Problem statement: The material below holds a span beginning at the line with "as it is. -/" and ending at the line with "Settles O4. -/". Quote that span exactly, both ends included, and only that span.
- Opening Delimiter -
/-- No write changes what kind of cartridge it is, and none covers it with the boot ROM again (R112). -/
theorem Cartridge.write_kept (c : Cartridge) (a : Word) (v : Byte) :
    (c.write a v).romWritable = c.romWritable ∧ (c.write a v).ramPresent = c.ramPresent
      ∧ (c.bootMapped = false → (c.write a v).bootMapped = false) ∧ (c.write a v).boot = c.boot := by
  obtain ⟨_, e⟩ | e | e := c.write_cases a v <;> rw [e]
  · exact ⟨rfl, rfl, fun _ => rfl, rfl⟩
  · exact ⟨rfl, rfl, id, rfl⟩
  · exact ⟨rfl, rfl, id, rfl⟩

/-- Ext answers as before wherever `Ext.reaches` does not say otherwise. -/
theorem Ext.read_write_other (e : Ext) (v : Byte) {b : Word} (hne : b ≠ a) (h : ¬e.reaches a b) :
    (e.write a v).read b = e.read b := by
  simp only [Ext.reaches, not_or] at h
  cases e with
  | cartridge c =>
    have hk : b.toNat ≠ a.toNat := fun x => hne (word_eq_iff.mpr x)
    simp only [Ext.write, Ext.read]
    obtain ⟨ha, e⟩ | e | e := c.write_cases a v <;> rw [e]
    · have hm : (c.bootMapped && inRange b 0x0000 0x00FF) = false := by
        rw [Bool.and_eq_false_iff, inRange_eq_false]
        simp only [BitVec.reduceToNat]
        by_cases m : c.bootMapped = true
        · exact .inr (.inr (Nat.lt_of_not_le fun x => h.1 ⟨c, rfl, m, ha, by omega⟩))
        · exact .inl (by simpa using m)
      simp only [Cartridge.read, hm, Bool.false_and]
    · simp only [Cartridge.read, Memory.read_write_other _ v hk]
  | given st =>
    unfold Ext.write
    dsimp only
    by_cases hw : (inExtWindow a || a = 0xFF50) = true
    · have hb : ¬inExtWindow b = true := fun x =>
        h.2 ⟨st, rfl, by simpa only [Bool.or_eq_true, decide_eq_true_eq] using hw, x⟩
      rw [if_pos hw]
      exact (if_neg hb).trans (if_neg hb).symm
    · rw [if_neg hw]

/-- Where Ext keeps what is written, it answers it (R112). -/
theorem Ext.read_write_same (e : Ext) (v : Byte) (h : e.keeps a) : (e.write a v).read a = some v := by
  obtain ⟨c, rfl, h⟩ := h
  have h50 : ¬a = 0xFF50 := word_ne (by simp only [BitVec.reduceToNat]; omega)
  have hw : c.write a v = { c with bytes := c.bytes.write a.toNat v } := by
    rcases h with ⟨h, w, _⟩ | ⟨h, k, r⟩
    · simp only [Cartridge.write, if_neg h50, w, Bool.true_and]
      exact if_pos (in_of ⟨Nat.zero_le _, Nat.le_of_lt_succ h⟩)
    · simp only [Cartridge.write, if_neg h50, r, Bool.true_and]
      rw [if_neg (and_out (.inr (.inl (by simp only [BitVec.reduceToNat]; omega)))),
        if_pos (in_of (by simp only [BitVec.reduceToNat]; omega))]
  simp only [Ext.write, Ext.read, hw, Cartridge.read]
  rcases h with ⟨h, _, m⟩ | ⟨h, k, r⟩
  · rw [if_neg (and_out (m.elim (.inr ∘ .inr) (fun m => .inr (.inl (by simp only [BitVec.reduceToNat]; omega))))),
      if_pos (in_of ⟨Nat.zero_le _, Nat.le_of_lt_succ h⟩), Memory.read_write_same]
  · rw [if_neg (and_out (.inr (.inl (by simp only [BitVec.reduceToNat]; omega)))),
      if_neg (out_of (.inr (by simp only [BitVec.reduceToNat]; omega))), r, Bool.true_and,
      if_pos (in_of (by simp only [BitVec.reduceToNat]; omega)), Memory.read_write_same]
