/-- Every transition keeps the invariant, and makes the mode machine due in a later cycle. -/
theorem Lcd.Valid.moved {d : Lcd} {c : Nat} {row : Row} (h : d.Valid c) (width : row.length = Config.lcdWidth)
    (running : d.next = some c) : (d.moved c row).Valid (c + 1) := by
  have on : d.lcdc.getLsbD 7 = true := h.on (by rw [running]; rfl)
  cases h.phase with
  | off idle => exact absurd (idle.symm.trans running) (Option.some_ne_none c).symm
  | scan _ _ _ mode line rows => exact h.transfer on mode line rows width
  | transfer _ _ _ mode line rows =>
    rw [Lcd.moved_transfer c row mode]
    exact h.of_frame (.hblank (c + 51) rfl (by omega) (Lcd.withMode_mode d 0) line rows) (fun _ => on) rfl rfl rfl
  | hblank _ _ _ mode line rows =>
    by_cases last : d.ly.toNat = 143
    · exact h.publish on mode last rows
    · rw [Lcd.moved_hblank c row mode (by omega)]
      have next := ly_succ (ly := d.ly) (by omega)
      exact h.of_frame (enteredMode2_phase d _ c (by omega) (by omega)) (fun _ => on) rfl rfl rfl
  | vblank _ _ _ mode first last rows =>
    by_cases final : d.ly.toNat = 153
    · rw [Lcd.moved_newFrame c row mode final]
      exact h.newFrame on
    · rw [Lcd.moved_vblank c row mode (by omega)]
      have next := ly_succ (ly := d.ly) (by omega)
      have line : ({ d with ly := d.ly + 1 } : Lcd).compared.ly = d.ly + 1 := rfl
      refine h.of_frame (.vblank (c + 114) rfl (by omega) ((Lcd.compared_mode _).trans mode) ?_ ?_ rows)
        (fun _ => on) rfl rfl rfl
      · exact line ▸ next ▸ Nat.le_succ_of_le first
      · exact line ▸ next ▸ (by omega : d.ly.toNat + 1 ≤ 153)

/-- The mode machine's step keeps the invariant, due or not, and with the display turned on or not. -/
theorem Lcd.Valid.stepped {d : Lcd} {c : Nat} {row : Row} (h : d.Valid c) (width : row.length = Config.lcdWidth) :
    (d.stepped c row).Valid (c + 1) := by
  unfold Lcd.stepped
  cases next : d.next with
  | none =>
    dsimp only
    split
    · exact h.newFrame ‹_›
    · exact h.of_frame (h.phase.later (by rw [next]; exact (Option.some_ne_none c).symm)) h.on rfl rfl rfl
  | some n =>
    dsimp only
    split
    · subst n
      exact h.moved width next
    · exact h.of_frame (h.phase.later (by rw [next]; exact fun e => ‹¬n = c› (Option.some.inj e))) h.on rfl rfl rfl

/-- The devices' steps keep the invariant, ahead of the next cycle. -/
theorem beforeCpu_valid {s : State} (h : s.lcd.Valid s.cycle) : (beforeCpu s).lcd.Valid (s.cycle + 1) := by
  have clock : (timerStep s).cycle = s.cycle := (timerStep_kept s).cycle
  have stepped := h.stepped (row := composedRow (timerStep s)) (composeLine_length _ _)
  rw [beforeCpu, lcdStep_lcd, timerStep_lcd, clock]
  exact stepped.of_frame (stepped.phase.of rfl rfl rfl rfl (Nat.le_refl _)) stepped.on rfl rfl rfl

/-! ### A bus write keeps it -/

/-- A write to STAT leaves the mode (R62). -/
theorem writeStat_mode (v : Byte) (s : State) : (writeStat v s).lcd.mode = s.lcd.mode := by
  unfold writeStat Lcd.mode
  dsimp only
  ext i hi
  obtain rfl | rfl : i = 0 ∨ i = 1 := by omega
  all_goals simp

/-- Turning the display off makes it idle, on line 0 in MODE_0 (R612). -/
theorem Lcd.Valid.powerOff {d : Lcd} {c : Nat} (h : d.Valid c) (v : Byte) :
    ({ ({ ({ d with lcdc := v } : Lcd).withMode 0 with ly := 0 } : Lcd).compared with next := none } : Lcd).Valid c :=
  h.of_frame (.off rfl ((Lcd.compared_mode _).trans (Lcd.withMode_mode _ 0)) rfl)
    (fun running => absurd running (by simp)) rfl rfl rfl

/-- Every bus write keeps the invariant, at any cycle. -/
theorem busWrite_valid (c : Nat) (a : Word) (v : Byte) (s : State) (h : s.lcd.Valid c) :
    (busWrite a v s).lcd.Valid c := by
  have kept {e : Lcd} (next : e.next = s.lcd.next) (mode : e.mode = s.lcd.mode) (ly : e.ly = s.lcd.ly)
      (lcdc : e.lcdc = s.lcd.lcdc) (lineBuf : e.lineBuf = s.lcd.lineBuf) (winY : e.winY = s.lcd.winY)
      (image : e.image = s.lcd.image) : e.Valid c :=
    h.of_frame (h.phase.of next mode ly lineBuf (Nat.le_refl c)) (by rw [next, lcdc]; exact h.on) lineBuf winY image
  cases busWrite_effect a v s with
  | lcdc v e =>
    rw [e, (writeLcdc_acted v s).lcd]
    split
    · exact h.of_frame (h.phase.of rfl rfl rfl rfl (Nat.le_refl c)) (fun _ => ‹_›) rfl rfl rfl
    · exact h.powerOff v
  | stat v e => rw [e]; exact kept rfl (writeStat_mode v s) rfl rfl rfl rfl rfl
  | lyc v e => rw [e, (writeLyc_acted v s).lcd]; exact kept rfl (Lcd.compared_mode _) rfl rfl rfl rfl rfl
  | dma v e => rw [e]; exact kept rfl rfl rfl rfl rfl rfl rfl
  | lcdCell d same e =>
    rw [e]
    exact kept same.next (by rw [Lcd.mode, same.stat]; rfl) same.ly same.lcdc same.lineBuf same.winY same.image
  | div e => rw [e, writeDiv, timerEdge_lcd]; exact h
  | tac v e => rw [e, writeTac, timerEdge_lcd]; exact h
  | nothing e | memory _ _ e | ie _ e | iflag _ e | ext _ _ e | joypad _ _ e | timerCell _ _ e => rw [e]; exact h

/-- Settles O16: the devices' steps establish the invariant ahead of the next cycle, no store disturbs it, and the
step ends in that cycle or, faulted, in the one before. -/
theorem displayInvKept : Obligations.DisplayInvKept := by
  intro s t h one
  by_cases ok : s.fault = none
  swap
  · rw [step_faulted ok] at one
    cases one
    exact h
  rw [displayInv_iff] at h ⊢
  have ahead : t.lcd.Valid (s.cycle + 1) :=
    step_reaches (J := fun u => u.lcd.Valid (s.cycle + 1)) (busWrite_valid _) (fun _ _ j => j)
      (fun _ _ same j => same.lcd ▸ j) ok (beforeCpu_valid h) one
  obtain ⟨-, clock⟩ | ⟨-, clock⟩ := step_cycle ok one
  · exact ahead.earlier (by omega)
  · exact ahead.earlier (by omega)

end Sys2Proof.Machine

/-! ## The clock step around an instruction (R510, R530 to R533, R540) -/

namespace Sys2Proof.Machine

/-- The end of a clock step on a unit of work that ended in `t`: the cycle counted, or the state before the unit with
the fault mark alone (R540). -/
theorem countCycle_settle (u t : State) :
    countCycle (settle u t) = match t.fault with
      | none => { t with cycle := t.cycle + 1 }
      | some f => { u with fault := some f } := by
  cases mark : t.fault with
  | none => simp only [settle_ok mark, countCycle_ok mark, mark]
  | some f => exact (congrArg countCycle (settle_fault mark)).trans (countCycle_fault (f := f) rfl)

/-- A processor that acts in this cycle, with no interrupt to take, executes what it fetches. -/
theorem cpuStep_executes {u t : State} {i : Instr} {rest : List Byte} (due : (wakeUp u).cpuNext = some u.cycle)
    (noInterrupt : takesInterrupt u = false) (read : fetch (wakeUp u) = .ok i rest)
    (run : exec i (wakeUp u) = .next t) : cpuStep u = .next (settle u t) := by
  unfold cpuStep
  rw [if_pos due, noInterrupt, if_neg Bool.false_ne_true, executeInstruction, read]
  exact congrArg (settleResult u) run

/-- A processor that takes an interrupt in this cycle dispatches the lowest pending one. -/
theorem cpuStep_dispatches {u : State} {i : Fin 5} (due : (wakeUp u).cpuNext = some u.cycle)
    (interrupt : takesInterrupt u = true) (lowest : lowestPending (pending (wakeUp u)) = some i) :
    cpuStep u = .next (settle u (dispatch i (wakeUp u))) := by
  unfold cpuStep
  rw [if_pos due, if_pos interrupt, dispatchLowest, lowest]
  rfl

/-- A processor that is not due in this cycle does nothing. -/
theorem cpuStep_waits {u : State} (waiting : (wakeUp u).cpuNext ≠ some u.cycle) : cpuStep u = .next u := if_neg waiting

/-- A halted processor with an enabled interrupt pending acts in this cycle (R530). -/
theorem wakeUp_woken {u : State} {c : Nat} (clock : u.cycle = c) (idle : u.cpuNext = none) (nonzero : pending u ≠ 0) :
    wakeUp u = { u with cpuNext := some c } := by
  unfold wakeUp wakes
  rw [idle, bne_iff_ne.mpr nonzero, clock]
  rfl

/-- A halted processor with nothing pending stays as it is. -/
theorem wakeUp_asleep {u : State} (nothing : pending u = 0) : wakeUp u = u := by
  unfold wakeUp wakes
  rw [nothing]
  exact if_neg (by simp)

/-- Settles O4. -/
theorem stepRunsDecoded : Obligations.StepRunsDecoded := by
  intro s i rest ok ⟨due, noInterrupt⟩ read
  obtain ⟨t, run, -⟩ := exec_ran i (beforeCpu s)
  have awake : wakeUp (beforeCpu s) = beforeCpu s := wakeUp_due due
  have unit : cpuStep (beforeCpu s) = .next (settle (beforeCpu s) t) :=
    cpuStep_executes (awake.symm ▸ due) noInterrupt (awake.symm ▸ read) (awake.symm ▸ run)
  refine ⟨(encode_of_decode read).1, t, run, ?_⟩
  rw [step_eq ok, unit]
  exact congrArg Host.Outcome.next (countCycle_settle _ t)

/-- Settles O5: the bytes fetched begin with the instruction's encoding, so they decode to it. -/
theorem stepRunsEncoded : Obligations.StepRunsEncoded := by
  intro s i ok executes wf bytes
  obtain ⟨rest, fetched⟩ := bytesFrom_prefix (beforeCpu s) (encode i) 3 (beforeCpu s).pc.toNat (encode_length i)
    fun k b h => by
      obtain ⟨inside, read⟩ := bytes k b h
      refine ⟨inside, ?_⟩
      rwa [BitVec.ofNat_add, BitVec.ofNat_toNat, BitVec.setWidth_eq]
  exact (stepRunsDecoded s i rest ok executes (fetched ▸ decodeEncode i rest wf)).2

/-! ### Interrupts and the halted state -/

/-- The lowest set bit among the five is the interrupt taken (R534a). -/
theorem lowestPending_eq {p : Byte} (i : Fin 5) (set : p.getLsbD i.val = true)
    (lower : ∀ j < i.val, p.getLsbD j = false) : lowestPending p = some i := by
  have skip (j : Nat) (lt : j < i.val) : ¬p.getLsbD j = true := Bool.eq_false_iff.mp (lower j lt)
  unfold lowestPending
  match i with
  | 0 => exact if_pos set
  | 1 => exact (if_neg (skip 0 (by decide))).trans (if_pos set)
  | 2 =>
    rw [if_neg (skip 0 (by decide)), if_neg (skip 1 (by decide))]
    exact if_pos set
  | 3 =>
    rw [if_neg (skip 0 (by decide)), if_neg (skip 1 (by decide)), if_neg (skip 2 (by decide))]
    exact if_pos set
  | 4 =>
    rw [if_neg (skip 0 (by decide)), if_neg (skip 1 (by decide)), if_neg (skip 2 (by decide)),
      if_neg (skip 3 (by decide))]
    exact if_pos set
- Closing Delimiter -
Exercise response:
/-- A halted processor with nothing pending stays as it is. -/
theorem wakeUp_asleep {u : State} (nothing : pending u = 0) : wakeUp u = u := by
  unfold wakeUp wakes
  rw [nothing]
  exact if_neg (by simp)

/-- Settles O4. -/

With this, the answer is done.